Wie Herrmann erläuterte, stellt das bayerische Innen- und Verkehrsministerium über die Auskunftsportale 'BayernInfo', Bayern-Fahrplan' und Bayernnetz für Radler' bereits ein hochwertiges Informationsangebot bereit. Seit 2011 arbeiten Experten aus der Bayerischen Straßenbauverwaltung, der Bayerischen Polizei, des Bayerischen Rundfunks und des ADAC an der Verbesserung der Verkehrsinformationsdienste. "Durch gegenseitigen Informations- und Datenaustausch sowie die Zusammenarbeit der Verkehrsredaktionen können die Bürger besser und schneller informiert werden", ist sich der Verkehrsminister sicher. So kann beispielsweise schon heute jeder wichtige Verkehrsinformationen über den TMC-Dienst der Rundfunkanstalten auf seinem Navigationsgerät oder Radio und Digitalradio empfangen. Künftig können mit TPEG-Diensten über Digitalradio DAB+, Mobilfunk oder WLAN noch wesentlich mehr und präzisere Verkehrsinformationen bereit gestellt werden. Das verbessert die Verkehrssicherheit.

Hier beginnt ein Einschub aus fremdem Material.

-- ==== Sys2Proof/Machine/Fronts.lean ====
section
/-! DEFINITION. Frame groups as they arrive (12 R305-R312), loss of a partner, fault fronts and planned absences
(12 R322-R326). -/
namespace Sys2Proof.Machine
open Sys2Proof

/-! ### Which connections a module lies on (12 R325, R326) -/

/-- The module at the far end of a group-mode port. -/
def groupNext (c p : Nat) : Nat :=
  if p < 15 then groupCode (gGroup c) (gMember c + p + 1)
  else if p = 18 then groupCode (Nat.xor (gGroup c) 1) (gMember c)
  else
    let k := if p = 19 then 47 + gMember c else 3 * gMember c + (p - 15)
    let k' := 62 - k
    groupCode (gGroup c + k + 1) (if k' < 48 then k' / 3 else k' - 47)

/-- The modules of a route after `src`, as the mode's rule walks it (fuel: hops). -/
def State.path (s : State) : Nat → Nat → Nat → List Nat
  | 0, _, _ => []
  | f + 1, src, dst =>
    if src = dst then []
    else
      let next := match s.mode with
        | 0 => (s.torusHop src dst).map (s.torusNeighbour src)
        | 1 => (groupHop src dst).map (groupNext src)
        | _ => some dst
      match next with
      | none => [dst]
      | some n => n :: s.path f n dst

/-- Whether a circuit between two modules ends at or passes a third. -/
def State.passes (s : State) (src dst code : Nat) : Bool := src = code || dst = code || (s.path 256 src dst).contains code

/-- CONN_IDs of this module whose peer is a module, or whose circuit passes it. -/
def State.connsBy (s : State) (code : Nat) : List Nat :=
  let mine := (List.range 16).flatMap (fun x => (s.ctx x).cores.flatMap (fun p =>
    ((s.core ⟨x, p⟩).sendEps.filter (fun e => e.2.elastic && e.2.state = .bound
      && e.2.peers.any (fun q => q.port ≠ localPort && s.passes s.code q.code code))).map (fun e => e.2.connId)))
  (mine ++ (s.links.circuits.filter (fun c => s.passes c.src c.dst code)).map (·.connId)).foldr insertNat []

/-- CONN_IDs with an end in a context of a job: those of its cores, those that wait to bind, those of its management
endpoint. -/
def State.jobConns (s : State) (job : Nat) : List Nat :=
  let mine : Nat → Bool := fun x => (s.ctx x).phase ≠ .free && (s.ctx x).job.id = job
  (((List.range 16).filter mine).flatMap (fun x => s.endIds x (fun _ => true))
    ++ (s.links.bulks.filter (fun b => mine b.ctx)).map (·.connId)).foldr insertNat []

/-! ### Fault fronts -/

/-- The modules that the contexts of a job name, together (13 R384). -/
def State.jobModules (s : State) (job : Nat) : List Nat :=
  (List.range 16).flatMap (fun x => if (s.ctx x).job.id = job then (s.ctx x).job.modules else [])

/-- Jobs open here that name a module: identifier and modules. -/
def State.jobsOf (s : State) (code : Nat) : List (Nat × List Nat) :=
  (((List.range 16).map (fun x => (s.ctx x).job.id)).foldr insertNat []).filterMap (fun j =>
    if j ≠ 0 && (s.jobModules j).contains code then some (j, s.jobModules j) else none)

/-- UP bundles whose partner is in a set of modules. -/
def State.bundlesTo (s : State) (mods : List Nat) : List Nat :=
  (((List.range 20).filter (fun p => s.isUp p && mods.contains (s.port p).partner)).map s.bundleOf).foldr insertNat []

def State.sendFront (s : State) (b lost detector tick job hops : Nat) : State :=
  s.sendCtl b 3 [(0, 1, 0x0A), (1, 3, lost), (4, 3, detector), (8, 8, tick), (16, 4, job), (20, 1, hops)]

/-- The fronts of a loss that this module has detected (R325). -/
def State.detectFronts (s : State) (lost : Nat) : State :=
  (s.jobsOf lost).foldl (fun s j =>
    (s.bundlesTo j.2).foldl (fun s b => s.sendFront b lost s.code s.now j.1 0) s) s

/-- The partner of a port's bundle is declared lost (R323, R325; 11 R296; 15 R465) (DEDUCED, log 77). -/
def State.partnerLost (s : State) (p : Nat) : State :=
  let b := s.bundleOf p
  let code := (s.port p).partner
  let gone := (List.range 20).filter (fun q => s.bundleOf q = b && (s.port q).silent)
  let s := gone.foldl (fun s q => s.modPort q (fun v => { v with phase := .lost })) s
  let s := s.raise 0x52 none p (pack [(24, code), (64, s.now)])
  let s := if (s.time.parent.map s.bundleOf) = some b then s.holdover else s
  let onB := (s.links.circuits.filter (fun c => c.port = b || (match c.dest with | .through q _ => q = b | _ => false))).map (·.connId)
  let s := ((s.connsBy code ++ onB).foldr insertNat []).foldl (fun s i => s.breakWith i 3 none) s
  let s := s.detectFronts code
  if s.role p = 5 then s.takeOverFor code none else s

/-- A port has heard nothing for 3,500 ticks. -/
def State.portSilent (s : State) (p : Nat) : State :=
  let q := s.port p
  if q.watch && q.returnBy.isNone && decide (q.heard + 3500 ≤ s.now) then
    let member : Bool := q.phase ≠ .miswired
    let s := (s.portOff p .down).modPort p (fun v => { v with silent := member })
    let s := s.raise 0x51 none p q.partner
    let b := s.bundleOf p
    let left := (List.range 20).any (fun v => v ≠ p && s.bundleOf v = b && (s.isUp v || (s.port v).returnBy.isSome))
    if member && !left then s.partnerLost p else s
  else s

/-- PORT_SILENT (R323). -/
def execPortSilent (p t : Nat) (s : State) : Out := done s ((s.atTick t).portSilent p)

/-- A front about another module (R326). -/
def State.frontOther (s : State) (lost job : Nat) : State :=
  let ids := (s.connsBy lost).filter (fun i => (s.jobConns job).contains i)
  (ids.foldl (fun s i => s.breakWith i 3 none) s).takeOverFor lost (some job)

/-- A flit that waits belongs to a connection: its data and entry ends by tag, what opens, closes or breaks it by CONN_ID,
its credits by the tag towards the sender. -/
def Tagged.ofConn (t : Tagged) (tags ids : List Nat) : Bool :=
  if !t.ctl then tags.contains t.tag
  else match flitAt t.flit 0 1 with
    | 1 | 2 | 12 => tags.contains (flitAt t.flit 2 2)
    | 3 | 4 | 5 | 6 => ids.contains (flitAt t.flit 1 4)
    | _ => false

/-- The tags on which a connection leaves on bundle `b`. -/
def State.connTags (s : State) (b connId : Nat) : List Nat :=
  ((s.connPeers connId).filter (fun q => q.port ≠ localPort && s.bundleOf q.port = b)).map (·.tag)
    ++ ((s.links.circuits.filter (fun c => c.connId = connId)).flatMap Circuit.tags).filterMap (fun t => if t.1 = b then some t.2 else none)

/-- Connections fall silent: what waits to leave on them is discarded. -/
def State.silence (s : State) (ids : List Nat) : State :=
  (List.range 20).foldl (fun s b =>
    let tags := ids.flatMap (s.connTags b)
    let v := s.bundle b
    let rest := v.waiting.filter (fun t => !t.ofConn tags ids)
    if rest.length = v.waiting.length then s else s.setBundle b { v with waiting := rest }) s

/-- A front that names this module (R326; 15 R466) (DEDUCED, log 78). -/
def State.frontMine (s : State) (p job : Nat) : State :=
  let s := s.raise 0x54 none p job
  let ids := s.jobConns job
  let s := ids.foldl (fun s i =>
    let s := (s.breakConn i (fun _ _ => false)).dropCircuits (fun c => c.connId = i)
    (s.modLinks (fun l => { l with bulks := l.bulks.map (fun b => if b.connId = i then { b with broken := true } else b) })).bulkEvent i)
    (s.silence ids)
  (List.range 16).foldl (fun s x => if s.mirrored x && (s.ctx x).job.id = job then s.frontSelf x else s) s

/-- A front arrives (R326). -/
def State.frontArrives (s : State) (p : Nat) (f : Flit) : State :=
  let lost := flitAt f 1 3
  let job := flitAt f 16 4
  let hops := flitAt f 20 1
  if s.links.fronts.any (fun v => v.lost = lost && v.job = job && decide (s.now < v.tick + 10000000)) then s
  else
    let s := s.modLinks (fun l => { l with
      fronts := l.fronts.filter (fun v => decide (s.now < v.tick + 10000000)) ++ [⟨lost, job, s.now⟩] })
    let s := s.raise 0x53 none p (pack [(24, lost), (32, job), (8, hops)])
    let s := if lost = s.code then s.frontMine p job else s.frontOther lost job
    ((s.bundlesTo (s.jobModules job)).filter (fun b => b ≠ s.bundleOf p)).foldl (fun s b =>
      s.sendFront b lost (flitAt f 4 3) (flitAt f 8 8) job (hops + 1)) s

/-- FAULT_FRONT (R326). -/
def execFaultFront (p : Nat) (f : Flit) (s : State) : Out := done s (s.frontArrives p f)

/-! ### Planned absences (R324) -/

/-- Connections that end at or pass a module that resets as a whole break, as their reader is reset (DEDUCED,
log 76). -/
def State.absenceArrives (s : State) (p : Nat) (f : Flit) : State :=
  if !s.isUp p then s
  else
    let code := flitAt f 2 3
    let b := Nat.min (flitAt f 8 8) (s.now + 60000000000)
    let s := (s.portOff p .absentPlanned).modPort p (fun v => { v with returnBy := some b })
    let s := if flitAt f 1 1 = 0 then s else s.partnerResets p
    if flitAt f 1 1 = 2 then (s.connsBy code).foldl (fun s i => s.breakWith i 2 none) s else s

/-- ABSENCE (R324). -/
def execAbsence (p : Nat) (f : Flit) (s : State) : Out := done s (s.absenceArrives p f)

/-- ABSENCE_RETURN_BY (R324): a port not UP again is watched from its RETURN_BY. -/
def execAbsenceReturnBy (p t : Nat) (s : State) : Out :=
  let u := s.atTick t
  quiet s (match (u.port p).returnBy with
  | some r => if r ≤ u.now && !u.isUp p then
      u.modPort p (fun v => { v with heard := r, returnBy := none, watch := true }) else u
  | none => u)

/-! ### Map flits (R307, R310, R312, R322) -/

/-- What is left of a replay buffer once an ACK covers groups. -/
def ackGroups (a : Nat) (l : List Group) : List Group :=
  match findIdxOpt (fun (g : Group) => g.fseq = a) l with
  | some (i, _) => l.drop (i + 1)
  | none => l

/-- ACK, NAK and credits of a map flit. -/
def Bundle.mapped (b : Bundle) (m : Flit) : Bundle :=
  let w := m.toNat
  let left := ackGroups (fld w 0 12) b.replay
  { b with replay := left, resent := if bit w 12 then b.resent + left.length else b.resent
           credits := (List.range 5).map (fun v => b.credits.getD v 0 + fld w (16 + 12 * v) 12) }

/-- A heartbeat from the partner itself, and its time depth. -/
def Port.heartbeat (q : Port) (m : Flit) (now : Nat) : Port :=
  let w := m.toNat
  if fld w 472 24 = q.partner && fld w 496 5 = q.partnerPort then
    { q with tdepth := fld w 466 4, heard := if bit w 464 then now else q.heard }
  else q

/-- The map flit of a data or idle group: a MISWIRED port takes heartbeats alone (R317). -/
def State.takeMap (s : State) (p : Nat) (m : Flit) : State :=
  let s := s.modPort p (fun q => ({ q with groups := q.groups + 1 } : Port).heartbeat m s.now)
  if s.isUp p then let b := s.bundleOf p; (s.setBundle b ((s.bundle b).mapped m)).pump b else s

/-- The port is past training. -/
def State.inService (s : State) (p : Nat) : Bool := s.isUp p || (s.port p).phase = .miswired

/-- The last FSEQ sent, as an idle group's header names it (R304). -/
def State.seeFseq (s : State) (p : Nat) (head : BitVec 20) : State :=
  if s.isUp p then let b := s.bundleOf p; s.setBundle b { s.bundle b with seen := bvf head 0 12 } else s

/-- IDLE_FRAME_GROUP (R306). -/
def execIdleFrameGroup (p : Nat) (g : IdleGroup) (t : Nat) (s : State) : Out :=
  let u := s.atTick t
  quiet s (if u.inService p then (u.seeFseq p g.head).takeMap p g.map else u)

/-! ### Data groups (R308, R311-R313) -/

/-- The first run that holds flit `i`: virtual lane, control, tag. -/
def runOf (m : Flit) (i : Nat) : Option (Nat × Bool × Nat) :=
  (List.range 8).findSome? (fun k =>
    let r := fld m.toNat (80 + 48 * k) 48
    if decide (fld r 0 7 ≤ i) && decide (i < fld r 0 7 + fld r 7 7) then some (fld r 14 3, bit r 17, fld r 18 16) else none)

/-- The flits of a group of width `w` in order: flit `f` lies in logical lane `f` mod `w`, as the frames' LANE puts them
(R305). -/
def deskew (w : Nat) (frames : List Frame) : List Flit :=
  (List.range (10 * w)).map (fun f =>
    match frames.find? (fun g => bvf g.head 14 3 = f % w) with
    | some g => g.flits.getD (f / w) 0
    | none => 0)

/-- The FSEQ of a group, from the frame of its lane 0. -/
def groupFseq (frames : List Frame) : Nat :=
  match frames.find? (fun g => bvf g.head 14 3 = 0) with
  | some g => bvf g.head 0 12
  | none => 0

/-- The flits of a data group with their runs, in flit order. -/
def groupFlits (width : Nat) (l : List Flit) : List Tagged :=
  let m := l.headD 0
  (List.range (Nat.min l.length (10 * widthLanes width))).filterMap (fun i =>
    if i = 0 then none
    else (runOf m i).bind (fun r => if r.1 ≤ 4 then some { vl := r.1, ctl := r.2.1, tag := r.2.2, flit := l.getD i 0 } else none))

Herrmann: „Wenn wir in unserem Auto auf der Fahrt gewarnt werden, wo sich Falschfahrer befinden oder Unfallstellen noch nicht gesichert sind, kann das lebensrettend sein!“

Das Thema Digitalradio beschäftigt aber sein Haus nicht nur bei der Verkehrsinformation. „Wir wollen die zusätzlichen Möglichkeiten des Digitalradios in Zukunft auch für den Katastrophenschutz nutzen. Damit ergänzen wir die etablierte und bewährte Warnung über das herkömmliche Radio.“

Einen besonderen Service bietet der Freistaat für seine Bürgerinnen und Bürger im Internet an. Die Auskunftportale „BayernInfo“, „Bayern-Fahrplan“ und „Bayernnetz für Radler“ gibt es kostenfrei zum download für alle. Die zugehörigen Apps können mobil auf der Reise genutzt werden. „Aber gleich, wie sie unterwegs sind: Kommen sie gut an!“, sagte Herrmann abschließend.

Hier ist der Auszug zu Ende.